Пока все приходили в себя, Кирьян развёл костёр, повесил над огнём котелок с водой, заварил иван-чай, которого хватало с избытком. Потом стал отпаивать друзей горячим отваром, стаскивал с них мокрую одёжку и помогал приблизиться к костру.
Прошло ещё какое-то время, и все, слава богу, очнулись от дурмана.
– Это чё такое было? Это чё? – твердил Михей, стуча зубами от холода и прихлёбывая кипяточек.
– Ты кружку-то не сломай, эвон колотишься! Гром стоит по всему лесу.
И тут острожников прорвало.
Смеяться по-настоящему сил не было: кто хихикал, кто улыбался, но все вдруг почувствовали облегчение и такую неописуемую радость оттого, что беду они всё-таки одолели, пережили пока ещё необъяснимую напасть. И Михей тоже улыбался, протянул руку к Кирьяну и похлопал его по плечу.
Одежда у костра подсохла, и заботливый Кирьян помог товарищам одеться. Тёплая ткань хорошо подействовала – Ефимий и Хват сделали попытку встать – получилось; попытались идти, но смогли сделать всего несколько шагов и присели отдохнуть. И лишь к концу дня силы стали возвращаться.
Ухаживая за остальными, Кирьян умаялся так, что сам валился с ног, но виду не подавал, ходил от одного к другому, отпаивал кипяточком с заваренной травой, пытался покормить болтушкой – кипятком с мукой – с кусочками сухарей.
– Мужики, мы живы или это добрый ангел в образе заботливого Кирьяна? – дребезжащим голоском простонал Михей.
– Ну, теперь точно живы, – ответил Хват. – Коли Михей-ка ёрничать начал, точно живы будем.
– От, Кирька, какой добрый парень. Товарищам помог, из воды вытащил, обогрел, накормил. Век не забуду. Всё-таки живы!
– А может, и полуживы. Это кто ж на нас такую порчу навёл? Словно белены объелись, – произнёс Хват.
При слове «белена» Михей встрепенулся и хотел было встать, но не рассчитал силы и упал на коленки. Но и тогда не перестал двигаться, а стал медленно ползать в высокой траве, словно что-то потерял. И так он уполз довольно далеко от костра.

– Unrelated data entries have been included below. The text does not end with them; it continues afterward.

-- ==== Sys2Proof/Machine/Records.lean ====
section
/-! DEFINITION. The record types of Table 13.6: fields, reset values, own-range checks (R390), canonical order (R410) and
lookups in the configuration in force. -/

namespace Sys2Proof.Machine

/-- What Table 13.6 and a record's field map give for one record type: the command's opcode, the size in quadwords, the
bound of each index, whether a partition lock may cover it, the writable fields and the reserved fields. -/
structure RecSpec where
  opcode : Nat
  words : Nat
  maxA : Nat
  maxB : Nat
  partLock : Bool
  rw : List (Nat × Nat)
  reserved : List (Nat × Nat)

/-- Table 13.6 with the field maps of Tables 2.2 to 11.3. An unknown REC has none. The ACT's first index holds device
and port (R391). -/
def recSpec : Nat → Option RecSpec
  | 0x01 => some ⟨0x0301, 1, 20, 1, false, [(63, 31)], [(30, 0)]⟩
  | 0x02 => some ⟨0x0301, 1, 20, 1, false, [(31, 11)], [(63, 32), (10, 0)]⟩
  | 0x03 => some ⟨0x0301, 1, 320, 1, false, [(15, 13), (3, 0)], [(63, 16), (12, 4)]⟩
  | 0x04 => some ⟨0x0301, 1, 128, 1, false, [(63, 4)], [(3, 0)]⟩
  | 0x05 => some ⟨0x0301, 1, 128, 1, false, [(23, 0)], [(63, 24)]⟩
  | 0x06 => some ⟨0x0301, 1, 40, 1, false, [(63, 40)], [(39, 0)]⟩
  | 0x07 => some ⟨0x0301, 1, 40, 8, false, [(31, 0)], [(63, 32)]⟩
  | 0x10 => some ⟨0x0401, 1, 64, 1, false, [(31, 15)], [(63, 32), (14, 0)]⟩
  | 0x11 => some ⟨0x0401, 1, 64, 31, false, [(31, 11)], [(63, 32), (10, 0)]⟩
  | 0x12 => some ⟨0x0401, 1, 64, 1, false, [(63, 49), (47, 24)], [(48, 48), (23, 0)]⟩
  | 0x13 => some ⟨0x0401, 1, 64, 1, true, [(31, 28)], [(63, 32), (27, 0)]⟩
  | 0x18 => some ⟨0x0402, 4, 1024, 1, false, [(255, 233), (191, 140), (127, 76), (63, 32)],
      [(232, 192), (139, 128), (75, 64), (31, 0)]⟩
  | 0x20 => some ⟨0x0501, 2, 8192, 128, true, [(127, 126), (123, 97), (63, 15)], [(96, 64), (14, 0)]⟩
  | 0x28 => some ⟨0x0601, 1, 128, 576, false, [(31, 24), (13, 0)], [(63, 32), (23, 14)]⟩
  | 0x29 => some ⟨0x0601, 1, 20, 72, false, [(15, 0)], [(63, 32), (30, 16)]⟩
  | 0x2A => some ⟨0x0601, 1, 20, 1, false, [(31, 16)], []⟩
  | 0x30 => some ⟨0x0602, 2, 128, 576, false, [(127, 80), (63, 32)], [(79, 64), (31, 0)]⟩
  | 0x31 => some ⟨0x0602, 1, 128, 72, false, [(63, 44), (15, 0)], [(43, 16)]⟩
  | 0x32 => some ⟨0x0602, 1, 128, 8, false, [(63, 44), (31, 24), (17, 0)], [(43, 32), (23, 18)]⟩
  | 0x33 => some ⟨0x0602, 1, 128, 1, false, [(63, 38), (15, 0)], [(37, 16)]⟩
  | 0x34 => some ⟨0x0602, 2, 21, 72, false, [(127, 60), (15, 0)], [(59, 48), (27, 16)]⟩
  | 0x38 => some ⟨0x0603, 1, 16, 1, false, [(3, 0)], [(63, 4)]⟩
  | 0x39 => some ⟨0x0603, 1, 16, 3, false, [(63, 56), (31, 0)], [(55, 32)]⟩
  | 0x3C => some ⟨0x0604, 2, 21, 72, false, [(127, 88), (31, 0)], [(87, 32)]⟩
  | 0x40 => some ⟨0x0701, 1, 512, 1, false, [(31, 22)], [(63, 32), (21, 0)]⟩
  | 0x41 => some ⟨0x0701, 1, 512, 1, true, [(63, 44), (15, 0)], [(22, 16)]⟩
  | 0x42 => some ⟨0x0701, 1, 4, 1, false, [(31, 0)], [(63, 32)]⟩
  | 0x43 => some ⟨0x0701, 1, 1, 1, false, [(11, 0)], [(63, 12)]⟩
  | 0x48 => some ⟨0x0802, 1, 64, 1, false, [(63, 2)], [(1, 0)]⟩
  | 0x49 => some ⟨0x0802, 1, 1, 1, false, [(63, 25)], [(24, 0)]⟩
  | 0x4A => some ⟨0x0802, 1, 64, 1, false, [(15, 4)], [(63, 16), (3, 0)]⟩
  | 0x50 => some ⟨0x0E02, 1, 64, 1, false, [(63, 33)], [(32, 0)]⟩
  | 0x58 => some ⟨0x0A03, 1, 1, 1, false, [(31, 30), (23, 16)], [(63, 32), (29, 24), (15, 0)]⟩
  | _ => none

/-- The record numbers of Table 13.6. -/
def recNumbers : List Nat :=
  [0x01, 0x02, 0x03, 0x04, 0x05, 0x06, 0x07, 0x10, 0x11, 0x12, 0x13, 0x18, 0x20, 0x28, 0x29, 0x2A, 0x30, 0x31, 0x32,
   0x33, 0x34, 0x38, 0x39, 0x3C, 0x40, 0x41, 0x42, 0x43, 0x48, 0x49, 0x4A, 0x50, 0x58]

/-- The Reset column of a record's writable fields; RO and RC fields are 0 here (R410). -/
def recReset (typ a : Nat) : Rec :=
  BitVec.ofNat 256 <| pack <| match typ with
  | 0x01 => [(59, 52, 1), (48, 47, 1), (46, 45, 1)]
  | 0x02 => [(31, 25, 127), (24, 20, 31), (19, 16, 15), (15, 11, 16)]
  | 0x03 => [(3, 0, 5)]
  | 0x04 => [(47, 45, 5), (42, 42, 1)]
  | 0x05 => [(23, 21, 7), (20, 18, 6), (17, 15, 5), (14, 12, 4), (11, 9, 3), (8, 6, 2), (5, 3, 1)]
  | 0x06 => [(48, 48, 1), (47, 45, 6), (44, 44, 1), (43, 40, 4)]
  | 0x07 => [(31, 24, 12), (23, 16, 4), (15, 8, 12), (7, 0, 4)]
  | 0x10 => [(23, 19, 31), (17, 15, a % 8)]
  | 0x12 => [(55, 52, 7), (50, 50, 1)]
  | 0x13 => [(31, 31, 1), (30, 30, 1)]
  | 0x20 => [(122, 117, 15)]
  | 0x28 => [(27, 24, 6)]
  | 0x2A => [(31, 16, 1024)]
  | 0x30 => [(87, 80, 1), (63, 48, 68), (47, 32, 68)]
  | 0x31 => [(15, 0, 68)]
  | 0x32 => [(31, 24, 1), (15, 0, 68)]
  | 0x33 => [(15, 0, 68)]
  | 0x34 => [(107, 88, 1000), (87, 72, 1000), (71, 68, 3), (67, 64, 3), (60, 60, 1), (15, 0, 68)]
  | 0x38 => [(3, 0, 9)]
  | 0x39 => [(31, 16, 0xFFFF), (15, 0, 0xFFFF)]
  | 0x40 => [(24, 22, a % 8)]
  | 0x41 => [(15, 0, 64)]
  | 0x42 => [(31, 24, 1), (23, 16, 1), (15, 8, 1), (7, 0, 1)]
  | 0x43 => [(11, 9, 1), (8, 6, 1), (5, 3, 1), (2, 0, 1)]
  | 0x48 => [(62, 62, 1), (61, 54, 100), (53, 46, 40), (45, 38, 20), (37, 30, 12), (29, 22, 50), (21, 13, 50),
      (12, 9, 3), (8, 2, 108)]
  | 0x49 => [(63, 48, 200), (47, 41, 10), (40, 33, 108), (32, 25, 5)]
  | 0x58 => [(30, 30, 1), (23, 16, 10)]
  | _ => []

/-- A number lies in a range, both ends included (R6). -/
def within (lo hi x : Nat) : Bool := decide (lo ≤ x) && decide (x ≤ hi)

/-- A PCIe station's START mask is valid (R105). -/
def validStart (mask : Nat) : Bool :=
  bit mask 0 && (onesBelow mask 8).all fun g =>
    let w := (((List.range 9).filter fun h => decide (g < h) && (h == 8 || bit mask h)).headD 8) - g
    [1, 2, 4, 8].contains w && g % w == 0

/-- The width in granules of the port that starts at granule g under a START mask (R105). -/
def granuleWidth (mask g : Nat) : Nat :=
  (((List.range 9).filter fun h => decide (g < h) && (h == 8 || bit mask h)).headD 8) - g

/-- A field's own range and a record's own rules (R390): R43, R59, R76, R95, R105, R114, R180 (fields), R209, R214, R216
(its own record), R260 (its own record), R319, R332 and the INVALID codes of the field maps. -/
def recOk (typ : Nat) (r : Rec) : Bool :=
  match typ with
  | 0x01 => rf r 63 62 != 3 && (rf r 63 62 != 1 || validStart (rf r 59 52))
  | 0x02 => within 10 20 (rf r 15 11)
  | 0x03 => within 0 10 (rf r 3 0)
  | 0x04 => within 0 5 (rf r 47 45) && rf r 44 43 != 3 && within 0 19 (rf r 55 51) &&
      (!rb r 63 || ((rf r 47 45 != 5 || rb r 42) &&
        (if rb r 62 then rf r 41 37 == 0 && !rb r 34 else within 1 31 (rf r 41 37))))
  | 0x06 => within 2 8 (rf r 43 40)
  | 0x07 => within 5 255 (rf r 31 24) && within 1 255 (rf r 23 16) && within 5 255 (rf r 15 8) && within 5 255 (rf r 7 0)
  | 0x10 => within 0 15 (rf r 23 19) || rf r 23 19 == 31
  | 0x11 => !rb r 31 || within 1 31 (rf r 17 13)
  | 0x12 => within 0 10 (rf r 55 52)
  | 0x18 => !rb r 255 || (within 12 52 (rf r 242 237) && rf r 254 249 != rf r 248 243 &&
      rf r 191 140 * 4096 % 2 ^ rf r 242 237 == 0 && rf r 127 76 * 4096 % 2 ^ rf r 242 237 == 0)
  | 0x20 => within 15 52 (rf r 122 117) && rf r 63 15 * 32768 % 2 ^ rf r 122 117 == 0 && rf r 104 103 != 3
  | 0x28 => within 0 9 (rf r 27 24) && within 0 8192 (rf r 13 0)
  | 0x29 => within 0 49152 (rf r 15 0)
  | 0x2A => within 0 8192 (rf r 31 16)
  | 0x30 => within 0 1000000 (rf r 127 108) && within 0 1000000 (rf r 107 88) &&
      (rf r 127 108 == 0 || decide (rf r 107 88 ≤ rf r 127 108))
  | 0x31 => within 0 1000000 (rf r 63 44)
  | 0x32 => within 0 1000000 (rf r 63 44) && within 1 255 (rf r 31 24)
  | 0x33 => within 0 1000000 (rf r 63 44)
  | 0x34 => within 0 1000000 (rf r 127 108) && within 0 1000000 (rf r 107 88) && within 1 65535 (rf r 87 72) &&
      within 0 10 (rf r 71 68) && within 0 10 (rf r 67 64) && (rf r 127 108 == 0 || within 1 (rf r 127 108) (rf r 107 88))
  | 0x38 => within 1 15 (rf r 3 0)
  | 0x39 => decide (rf r 15 0 ≤ rf r 31 16)
  | 0x3C => within 0 1000000 (rf r 127 108) && (rf r 107 88 == 0 || (decide (rf r 107 88 ≤ rf r 127 108) &&
      within 68 65535 (rf r 15 0) && within 68 65535 (rf r 31 16)))
  | 0x41 => within 0 1000000 (rf r 63 44)
  | 0x42 => within 1 255 (rf r 31 24) && within 1 255 (rf r 23 16) && within 1 255 (rf r 15 8) && within 1 255 (rf r 7 0)
  | 0x48 => within 20 250 (rf r 61 54) && within 20 250 (rf r 53 46) && within 5 100 (rf r 45 38) &&
      within 1 255 (rf r 37 30) && within 1 200 (rf r 29 22) && within 1 500 (rf r 21 13) &&
      (within 0 7 (rf r 12 9) || rf r 12 9 == 15) && within 50 120 (rf r 8 2) && decide (rf r 53 46 ≤ rf r 61 54)
  | 0x49 => within 1 100 (rf r 47 41) && within 90 120 (rf r 40 33) && within 1 50 (rf r 32 25)
  | 0x58 => within 1 255 (rf r 23 16)
  | _ => true

/-- The key of an entry as one list, compared in canonical order: device, REC, first index, second index (R410). -/
def entryBefore (x y : CfgEntry) : Bool :=
  decide (x.dev < y.dev) || (x.dev == y.dev && (decide (x.typ < y.typ) || (x.typ == y.typ &&
    (decide (x.a < y.a) || (x.a == y.a && decide (x.b < y.b))))))

/-- Two entries name the same record. -/
def sameKey (x y : CfgEntry) : Bool := x.dev == y.dev && x.typ == y.typ && x.a == y.a && x.b == y.b

/-- The record's data under a configuration; a record that is not listed holds its Reset value. -/
def cfgLookup : List CfgEntry → Nat → Nat → Nat → Nat → Rec
  | [], _, typ, a, _ => recReset typ a
  | e :: r, dev, typ, a, b =>
    if e.dev = dev ∧ e.typ = typ ∧ e.a = a ∧ e.b = b then e.data else cfgLookup r dev typ a b

/-- Put an entry in, keeping canonical order. -/
def cfgInsert : List CfgEntry → CfgEntry → List CfgEntry
  | [], x => [x]
  | e :: r, x => if entryBefore x e then x :: e :: r else if sameKey x e then x :: r else e :: cfgInsert r x

/-- Take an entry out. -/
def cfgErase (es : List CfgEntry) (x : CfgEntry) : List CfgEntry := es.filter fun e => !sameKey e x

/-- Set a record; a record at its Reset value is not listed (R410). -/
def cfgPut (es : List CfgEntry) (x : CfgEntry) : List CfgEntry :=
  if x.data = recReset x.typ x.a then cfgErase es x else cfgInsert es x

/-- Canonical form of a configuration: strictly ascending, and no entry equal to its Reset value (R410). -/
def cfgAscending : List CfgEntry → Bool
  | [] => true
  | [_] => true
  | e :: f :: r => entryBefore e f && cfgAscending (f :: r)

def cfgCanon (es : List CfgEntry) : Bool := cfgAscending es && es.all fun e => decide (e.data ≠ recReset e.typ e.a)

/-- An entry's bytes: the header of R410 and the quadwords of its data, little-endian. -/
def entryBytes (e : CfgEntry) : List Byte :=
  let w := match recSpec e.typ with
    | some s => s.words
    | none => 4
  leBytes 8 (pack [(63, 56, e.typ), (55, 40, e.a), (39, 24, e.b), (23, 16, w), (13, 8, e.dev)]) ++
    leBytes (8 * w) e.data.toNat

/-- The canonical configuration as bytes (R410). -/
def cfgBytes (es : List CfgEntry) : List Byte := es.flatMap entryBytes

/-- Its length in bytes. -/
def cfgLength (es : List CfgEntry) : Nat :=
  (es.map fun e => 8 + 8 * (match recSpec e.typ with
    | some s => s.words
    | none => 4)).sum

/-- A record as it stands in the log (Table 10.7). -/
def recordQuads (e : ErrRec) : List Word64 :=
  let opt (v : Option Nat) := (b2n v.isSome, v.getD 0)
  [BitVec.ofNat 64 e.time,
   quad [(63, 32, e.seq), (31, 16, e.cause), (15, 13, e.cls), (12, 11, e.fl)],
   quad [(63, 58, e.srcDev), (57, 51, e.srcPort), (50, 50, (opt e.srcPart).1), (49, 44, (opt e.srcPart).2),
     (43, 43, (opt e.srcFunc).1), (42, 33, (opt e.srcFunc).2), (15, 0, e.reqId)],
   quad [(63, 58, e.dstDev), (57, 51, e.dstPort), (50, 50, (opt e.dstPart).1), (49, 44, (opt e.dstPart).2),
     (43, 43, (opt e.dstFunc).1), (42, 33, (opt e.dstFunc).2), (13, 0, e.tag)],
   BitVec.ofNat 64 e.address, quad [(63, 32, e.epoch), (31, 0, e.count)], BitVec.ofNat 64 e.detailA, BitVec.ofNat 64 e.detailB]

/-- This device's DEVNUM, the straps sampled at the end of a device reset (R532). -/
def State.dev (s : State) : Nat := s.chip.devnum

/-- A record of this device under the configuration in force. -/
def State.cfg (s : State) (typ a b : Nat) : Rec := cfgLookup s.conf.entries s.dev typ a b

/-- The entries of this device with one REC. -/
def State.mine (s : State) (typ : Nat) : List CfgEntry := s.conf.entries.filter fun e => e.dev == s.dev && e.typ == typ

/-! Named fields of the records that many steps read. -/

def stationMode (s : State) (st : Nat) : Nat := rf (s.cfg 0x01 st 0) 63 62
def portRec (s : State) (p : Nat) : Rec := s.cfg 0x04 p 0
def portEn (s : State) (p : Nat) : Bool := rb (portRec s p) 63
def portUp (s : State) (p : Nat) : Bool := rb (portRec s p) 62
def portPart (s : State) (p : Nat) : Nat := rf (portRec s p) 61 56
def portVsw (s : State) (p : Nat) : Nat := rf (portRec s p) 36 35
def portDevNum (s : State) (p : Nat) : Nat := rf (portRec s p) 41 37
def portHp (s : State) (p : Nat) : Bool := rb (portRec s p) 34
def portSlot (s : State) (p : Nat) : Nat := rf (portRec s p) 33 28
def partRec (s : State) (p : Nat) : Rec := s.cfg 0x10 p 0
def partEn (s : State) (p : Nat) : Bool := rb (partRec s p) 31
def partStrict (s : State) (p : Nat) : Bool := partEn s p && rb (partRec s p) 30
def partHome (s : State) (p : Nat) : Nat := rf (partRec s p) 29 24
def partPerst (s : State) (p : Nat) : Nat := rf (partRec s p) 23 19
def vfEn (s : State) (v : Nat) : Bool := rb (s.cfg 0x40 v 0) 31
def vfPart (s : State) (v : Nat) : Nat := rf (s.cfg 0x40 v 0) 30 25
def spokeRec (s : State) (k : Nat) : Rec := s.cfg 0x06 k 0
/-- A spoke exists while its station is in spoke mode and enables it (R107). -/
def spokeEn (s : State) (k : Nat) : Bool :=
  decide (k < 40) && stationMode s (k / 2) == 2 && bit (rf (s.cfg 0x01 (k / 2) 0) 61 60) (k % 2)
def spokePort (s : State) (k : Nat) : Nat := rf (spokeRec s k) 63 57
/-- The spoke whose record names a logical port, when one does. -/
def portSpoke (s : State) (p : Nat) : Option Nat := (List.range 40).find? fun k => spokeEn s k && spokePort s k == p
/-- The station that holds a logical port (a PCIe port or a spoke). -/
def portStation (s : State) (p : Nat) : Nat :=
  match portSpoke s p with
  | some k => k / 2
  | none => rf (portRec s p) 55 51
/-- The logical ports of a station in ascending order. -/
def stationPorts (s : State) (st : Nat) : List Nat :=
  (List.range 128).filter fun p => portStation s p == st && (portEn s p || (portSpoke s p).isSome)
/-- The enabled PCIe ports of a partition on this device. -/
def partPorts (s : State) (p : Nat) : List Nat := (List.range 128).filter fun q => portEn s q && portPart s q == p
/-- The primary upstream port of a partition on this device (R138). -/
def primaryUp (s : State) (p : Nat) : Option Nat := (partPorts s p).find? fun q => portUp s q && portVsw s q == 0
/-- The upstream port of a virtual switch on this device. -/
def vswUp (s : State) (p v : Nat) : Option Nat := (partPorts s p).find? fun q => portUp s q && portVsw s q == v
/-- The downstream ports of a virtual switch on this device. -/
def vswDown (s : State) (p v : Nat) : List Nat := (partPorts s p).filter fun q => !portUp s q && portVsw s q == v
/-- The VFs assigned to a partition. -/
def partVfs (s : State) (p : Nat) : List Nat := (List.range 512).filter fun v => vfEn s v && vfPart s v == p
/-- The partition of a mover function: a VF, or function 1 of a partition; from 1,024 on, of the management controller's requests. -/
def funcPart (s : State) (f : Nat) : Nat := if f < 512 then vfPart s f else (f - 512) % 512
/-- The port of this device that names a slot channel, when one does. -/
def slotPort (s : State) (ch : Nat) : Option Nat :=
  (List.range 128).find? fun p => portEn s p && portHp s p && portSlot s p == ch

/-- A subscriber is a partition in strict isolation mode (Table 2.5, STRICT). -/
def subStrict (s : State) (sub : Nat) : Bool := decide (sub < 64) && partStrict s sub

/-- Service of a TLP's traffic class at a PCIe port (R38). -/
def svcOf (s : State) (p tc : Nat) : Nat := rf (s.cfg 0x05 p 0) (3 * (tc % 8) + 2) (3 * (tc % 8))

end Sys2Proof.Machine
end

– Михей, ты чего потерял? В траве жемчуг не водится! – крикнул ему вслед Хват.
– Хлопцы, дружок наш совсем сполоумел. Надо его ловить, вязать и бережно в лодку кинуть. Пусть там отлёживается. Да вот беда, силов нема! – подал голос Ефимий.
– Дождись, когда одыбаешь, чего потерял? – позвал товарища Кирьян.
Но Михей дожидаться явно не хотел. Впрочем, он скоро вернулся, так же ползком, в заметном возбуждении, держа в руках пучок какой-то травы.
– Ой, смеяться не могу, а то бы с радостью, нет, ну точно с Михеем того-этого, – выдавил Хват. – Однако, Михей нас за лошадок или козочек принял. Вишь, травки принёс. Сам насобирал, молодец. Спасибо!
– Нишкни, – беззлобно, но твёрдо огрызнулся Михей. – Вот откуда наша сонливость! Глядите, дурман-трава, как есть, она, вражина. Белена! Видать, её тут полно по берегам. Туман втянул её в себя, а мы сколько в молоке шли? То-то и оно… Слава богу, водичка рядом, отпоил нас Киря, отлил! К утречку будем хороши. Я тут ещё кой-какой травки пособирал, чтобы белену совсем вынести.
Михей зачерпнул в котелок водички, бросил в неё какую-то травку и устроил поближе к огню.
– Слышь, мужики, а мы тута не окочуримся? Травка-то никуда не девалась! Вона сколько Михей её нарвал, кругом, говорит, растёт. Может, пока мы оклемались, поплывём дальше?
– Да нет, Хватушка, туман, видишь, рассеиваться стал. Теперь не надышимся.
– Есть охота, мужики, – не унимался Хват. – Видать, трава не только усыпляет, но ещё и голод вызывает.
Все не сговариваясь посмотрели на Хвата, да и стали не то что смеяться, хохотать до слёз. Только недавно он боялся заснуть и не проснуться, а узнав, что горестное дело не грозит, тут же вспомнил про желудок.
– Ты… ты, Хватушка, прав, прав, ёшка-морошка, исть охота сильно, – согласился Михей.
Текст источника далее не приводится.